These values have greater uncertainty because of the relatively small fraction of PLA in these blends.

As was observed in the preceding section, the addition of PP-g-MA depressed the crystallization temperature of the PP phase because of the greatly decreased droplet size (Figure ). In all ternary blends, the addition of PP-g-MA depressed the PP crystallization by 15–20 °C and resulted in a double peak. Although it would seem intuitive to attribute the two peaks to each of PP and PLA, this behavior was also observed in the binary blends. The crystallization peaks observed in Figure are caused almost entirely by the crystallization of PP because of the substantially higher enthalpy of crystallization observed in neat PP compared to neat PLA. Rather than a second peak due to the crystallization of PLA, the second peak is attributed to the crystallization of small PP droplets by less efficient nucleating heterogeneities. Table shows the combined melting enthalpy of PP and PLA in the ternary blends; whereas the two melting events could not be differentiated because of their close overlap, and some conclusions may still be drawn from the combined value. It has already been shown that the majority of this melting enthalpy comes from the PP phase. In the uncompatibilized blends, the melting enthalpy is fairly consistent, decreasing slightly as the fraction of PP and PLA is reduced. As observed in the binary blends, fractionated crystallization due to the addition of PP-g-MA decreases the crystallinity of the PP phase, and this effect increases as the PP volume fraction decreases (see Figure ). These results correlate strongly with the vast reduction in the PP droplet size observed by microscopic methods in the compatibilized ternary blends.

Figure 6

Depression and fractionation of PP crystallization in compatibilized ternary blends.

Though the melting and crystallization of PLA is clouded by the PP phase in this system, the faster PP crystallization during cooling allowed the observation of the cold crystallization of PLA separately; this can be observed clearly in the second heating curve of T-80 in Figure a. In the uncompatibilized ternary blends and neat PLA, cold crystallization of PLA was observed during both the first and second heating runs. The crystallization of PLA in these blends was not completed during injection molding nor was it completed on cooling at 10 K/min, resulting in a cold crystallization peak during the subsequent heating cycles, which was probably inherent to the nuclei formed at a lower temperature favoring the crystallization. As explained previously, most of the PLA crystals, determined by their melting enthalpy, were formed during their cold crystallization. Thus, we can expect that the PLA phase in the molded testing samples is poorly crystalline because of the rapid cooling experienced during molding. An interesting effect on PLA crystallization transition was observed after the addition of PP-g-MA to the ternary blends.

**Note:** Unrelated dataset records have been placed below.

-- ==== Sys2Proof/Machine/Evr.lean ====
section
/-! DEFINITION. The event recorder (R490 - R502): the fold, the records and their slots in MRAM. -/

namespace Sys2Proof.Machine

/-- The live record in Crown memory (R501). -/
def evrBase : Nat := 0x2750000

/-- Words of a record (R496). -/
def evrWords : Nat := 2832

/-- The bin of a value under LIN(LO, W). -/
def linBin (lo w v : Int) : Nat := if v < lo + w then 0 else min 31 ((v - lo) / w).toNat

/-- The bin of a value under LOG. -/
def logBin (v : Int) : Nat := if v < 1 then 0 else min 31 (Nat.log2 v.toNat + 1)

/-- The bin of histogram h for a value (R492); w50 is LEN/32 (see assumption 52, DEDUCED). -/
def evrBin (w50 : Int) (h : Nat) (v : Int) : Nat :=
  if h < 4 then linBin (-2560) 1024 v
  else if h < 12 then linBin (-160000) 10000 v
  else if h = 12 then linBin 0 1000 v
  else if h = 13 then linBin 0 2500 v
  else if h < 22 then logBin v
  else if h < 30 then linBin 0 64 v
  else if h < 45 then logBin v
  else if h = 45 then linBin 0 256 v
  else if h < 50 then linBin 0 8 v
  else if h = 50 then linBin 0 w50 v
  else logBin v

/-- The counter behind a histogram that takes the increase of a counter over the second. -/
def State.evrCounter (s : State) (h : Nat) : Nat :=
  let d (i r : Nat) : Nat := Tab.get 0 (s.stream i).dropped r
  if h = 30 ∨ h = 31 then d (strBandIn (h - 30)) 2 + d (strBandOut (h - 30)) 2
  else if h = 42 then (s.reg offMemCorr).toNat
  else if h = 43 then (s.reg offMemUncorr).toNat + (s.reg offSpineCrcerr).toNat
  else if h = 44 then d strBarOut 2 + d strBarIn 2
  else ((List.range 16).map (fun u => d (strCap u) 6 + d (strCap u) 12)).sum

/-- The recorder takes the increase of every counter into its own tallies (R491) (see assumption 52, DEDUCED). -/
def State.evrCollect (s : State) : State :=
  [30, 31, 42, 43, 44, 51].foldl (fun s h =>
    let v := s.evrCounter h % 2 ^ 36
    let s := s.tallyAdd h ((v + 2 ^ 36 - Tab.get 0 s.evr.last h) % 2 ^ 36)
    { s with evr := { s.evr with last := Tab.put 0 s.evr.last h v } }) s

/-- The value of histogram h for the second that ends, if its source ran (R492, R493). Temperatures, rails and the input power
come with the event. -/
def State.evrValue (s : State) (sensors : List (Option Int)) (h : Nat) : Option Int :=
  let t := Tab.get none s.evr.tally h
  if h < 12 ∨ h = 13 then (sensors[h]?).join
  else if h = 12 then (if bit (s.reg offFieldStat) 35 then t else none)
  else if h < 30 then t
  else if h < 38 then
    (if (Tab.get {} s.rings (h % 2)).run || (Tab.get none s.evr.tally (64 + h % 2)).isSome then some (t.getD 0) else none)
  else if h = 45 then
    (if s.rfld offTimeStat 1 0 = 2 then some (max (t.getD 0) ((s36 (s.reg offTimeOffs)).natAbs : Int)) else none)
  else if h < 46 then some (t.getD 0)
  else if h < 50 then some (max (t.getD 0) (s.readyCount (h - 46)))
  else if h = 50 then some (max (t.getD 0) (s.reg (offHist 3)).toNat)
  else if h = 51 then some (t.getD 0)
  else none

/-- Tracked quantity q takes a value (R495). -/
def State.evrTrack (s : State) (q : Nat) (v : Int) : State :=
  let a := evrBase + 2064 + 6 * q
  let o := s.reg (offEvr 2)
  let p := s.reg (offEvr 3)
  let s := s.decode (a / 8)
  let s := if v < s36 (s.word a) then (s.agentWord a (wdI v)).agentWrite (a + 2) [o, p] else s
  if s36 (s.word (a + 1)) < v then (s.agentWord (a + 1) (wdI v)).agentWrite (a + 4) [o, p] else s

/-- The tracked quantities take the second's values and the user words (R494). -/
def State.evrTrackAll (s : State) (vals : List (Option Int)) : State :=
  let s := (List.range 52).foldl (fun s q =>
    match (vals[q]?).join with
    | some v => s.evrTrack q v
    | none => s) s
  (List.range 64).foldl (fun s k =>
    let a := evrBase + 0xC00 + 2 * k
    let s := s.decode (a / 8)
    if bit (s.word a) 35 && !s.poisoned a then s.evrTrack (64 + k) (s36 (s.word (a + 1))) else s) s

/-- Slot of record n in MRAM (R497): 0-255 the permanent area, from 256 the circulating area. -/
def evrSlot (n : Nat) : Nat := if n < 256 then n else 256 + (n - 256) % 4096

/-- FAULTS of the kinds seen (R498), bit 24 first (see assumption 52, DEDUCED). -/
def evrFaults (ks : List Nat) : Nat := ((List.range 8).map (fun k => if ks.contains k then at_ 1 (24 + k) else 0)).sum

/-- The words of a record with its check (R496). -/
def sealRecord (ws : List Word) : List Word := ws.set 6 (wd (crc32cWords (ws.take 6 ++ ws.drop 7)))

/-- A snapshot (R496, R497): the record waits for its write to MRAM. The live record is read (R64); a record with words of a poisoned line
carries a check that fails, for MRAM has no other mark (R78) (see assumption 52, DEDUCED). -/
def State.evrSnapshot (s : State) (cause : Nat) : State :=
  let t := if s.rfld offTimeStat 3 3 = 1 then s.t72 else 0
  let head := [wd (at_ cause 32 + evrFaults s.evr.causes + at_ (s.rfld offBlevel 7 0) 16 + s.mode), s.reg (offEvr 4),
    s.reg (offEvr 2), s.reg (offEvr 3), dlo t, dhi t, 0] ++ List.replicate 9 0
  let (ws, p, s) := s.agentRead (evrBase + 16) (evrWords - 16)
  let r := sealRecord (head ++ ws)
  let r := if p then r.set 6 (~~~(r.getD 6 0)) else r
  let s := (s.incReg (offEvr 4) 1).setRfld (offEvr 0) 35 35 1
  { s with evr := { s.evr with causes := [], writing := s.evr.writing ++ [r] } }

/-- The cause of the record that a fold takes, the first that applies (R498) (see assumption 52, DEDUCED). -/
def State.evrCause (s : State) : Option Nat :=
  if !s.evr.causes.isEmpty then some 2
  else if (s.reg (offEvr 2)).toNat % 3600 = 0 then some 1
  else if s.evr.request then some 5
  else if s.evr.powerup then some 4
  else none

/-- The tallies with which a second begins: the largest of a level that stands starts at the level (R492). -/
def State.evrOpening (s : State) : Tab (Option Int) :=
  let t := (List.range 4).foldl (fun t q => Tab.put none t (46 + q) (some ((s.readyCount q : Nat) : Int))) []
  let t := Tab.put none t 50 (some (((s.reg (offHist 3)).toNat : Nat) : Int))
  if s.rfld offTimeStat 1 0 = 2 then Tab.put none t 45 (some (((s36 (s.reg offTimeOffs)).natAbs : Nat) : Int)) else t

/-- EVR_FOLD (R491): one operating second ends (see assumption 52, DEDUCED). -/
def execEvrFold (sensors : List (Option Int)) (s : State) : Host.Outcome State Fault Refusal :=
  .next (if s.modes.holdAt.isSome then s
  else
    let s := (s.incReg (offEvr 2) 1).evrCollect
    let vals := (List.range 52).map (s.evrValue sensors)
    let w := max 1 ((s.histLen / 32 : Nat) : Int)
    let s := (List.range 52).foldl (fun s h =>
      match (vals[h]?).join with
      | some v =>
        let a := evrBase + 16 + 32 * h + evrBin w h v
        let s := s.decode (a / 8)
        s.agentWord a (s.word a + 1)
      | none => s) s
    let s := (s.evrTrackAll vals).incReg (offEvr 1) 2
    let s := s.agentWrite (evrBase + 2) [s.reg (offEvr 2), s.reg (offEvr 3)]
    let s := { s with evr := { s.evr with tally := s.evrOpening } }
    match s.evrCause with
    | none => s
    | some c =>
      let s := s.evrSnapshot c
      { s with evr := { s.evr with request := false, powerup := false } })

/-- The record at the head of those that wait is in its slot (R497, R502). -/
def State.evrWritten (s : State) : State :=
  match s.evr.writing with
  | [] => s
  | r :: rest =>
    let n := (r.getD 1 0).toNat
    let s := { s with evr := { s.evr with writing := rest, slots := Tab.put [] s.evr.slots (evrSlot n) r } }
    let s := if n = 255 then s.setRfld (offEvr 0) 34 34 1 else s
    if rest.isEmpty then s.setRfld (offEvr 0) 35 35 0 else s

/-- SNAPSHOT_WRITE_DONE (R497): writes are made one at a time, in RSEQ order. -/
def execSnapshotWriteDone (s : State) : Host.Outcome State Fault Refusal := .next s.evrWritten

/-- Every record that waits is written. -/
def State.evrFlush (s : State) : State := s.evr.writing.foldl (fun s _ => s.evrWritten) s

/-- Hold-up begins (R500): records in progress complete, the partial second goes into the tracked quantities alone, and a
POWERFAIL record is written. The sensors' part of the partial second is not known to the model (DESIGN CHOICE, assumption 40). -/
def State.evrPowerfail (s : State) : State :=
  let s := s.evrFlush.evrCollect
  let s := s.evrTrackAll ((List.range 52).map (s.evrValue []))
  (s.evrSnapshot 3).evrFlush

/-- Is a record's check good. -/
def recordGood (r : List Word) : Bool := r.getD 6 0 = wd (crc32cWords (r.take 6 ++ r.drop 7))

/-- The newest of some records by RSEQ. -/
def newestRecord (rs : List (List Word)) : Option (List Word) :=
  rs.foldl (fun b r =>
    match b with
    | none => some r
    | some x => if (x.getD 1 0).toNat < (r.getD 1 0).toNat then some r else b) none

/-- Power-up of the recorder (R490, R499): the live record comes from the newest good record. -/
def State.evrPowerUp (s : State) (pcyc : Word) : State :=
  let rs := s.evr.slots.map Prod.snd
  let best := newestRecord (rs.filter recordGood)
  let last := newestRecord rs
  let next := match last with
    | some r => r.getD 1 0 + 1
    | none => 0
  let skipped := decide (last.map (fun r => r.getD 1 0) ≠ best.map (fun r => r.getD 1 0))
  let s := ((s.setReg (offEvr 4) next).setReg (offEvr 3) (pcyc + 1)).setReg (offEvr 0)
    (wd (at_ (b2n (decide (255 < next.toNat))) 34 + at_ (b2n skipped) 32))
  let s := { s with evr := { s.evr with causes := [], request := false, powerup := true, tally := [], last := [] } }
  match best with
  | none => s
  | some r =>
    let s := ((s.agentWrite (evrBase + 16) (r.drop 16)).agentWrite (evrBase + 2) [r.getD 2 0, r.getD 3 0]).setReg (offEvr 2)
      (r.getD 2 0)
    if fld (r.getD 0 0) 35 32 = 3 then s else s.setRfld (offEvr 0) 33 33 1

end Sys2Proof.Machine
end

Like the uncompatibilized blends, the compatibilized blends demonstrated cold crystallization of PLA during the first heating cycle, showing the presence of an incompletely crystallized PLA phase after molding. However, cold crystallization during the second heating was reduced by up to 85% compared to the first heating, as shown in Table . It is probable that the presence of the PP-g-MA compatibilizer increased the crystallization rate of PLA, causing the majority of PLA crystallization to complete during the cooling run. This effect was also observed by Akrami et al., using the same grade of PLA in blends with thermoplastic starch, compatibilized with a maleic anhydride-based additive.[24] They found that the addition of the compatibilizer reduced both the temperature and enthalpy of cold crystallization of PLA in the blends; an increased rate of PLA crystallization facilitated more crystal growth during the cooling run.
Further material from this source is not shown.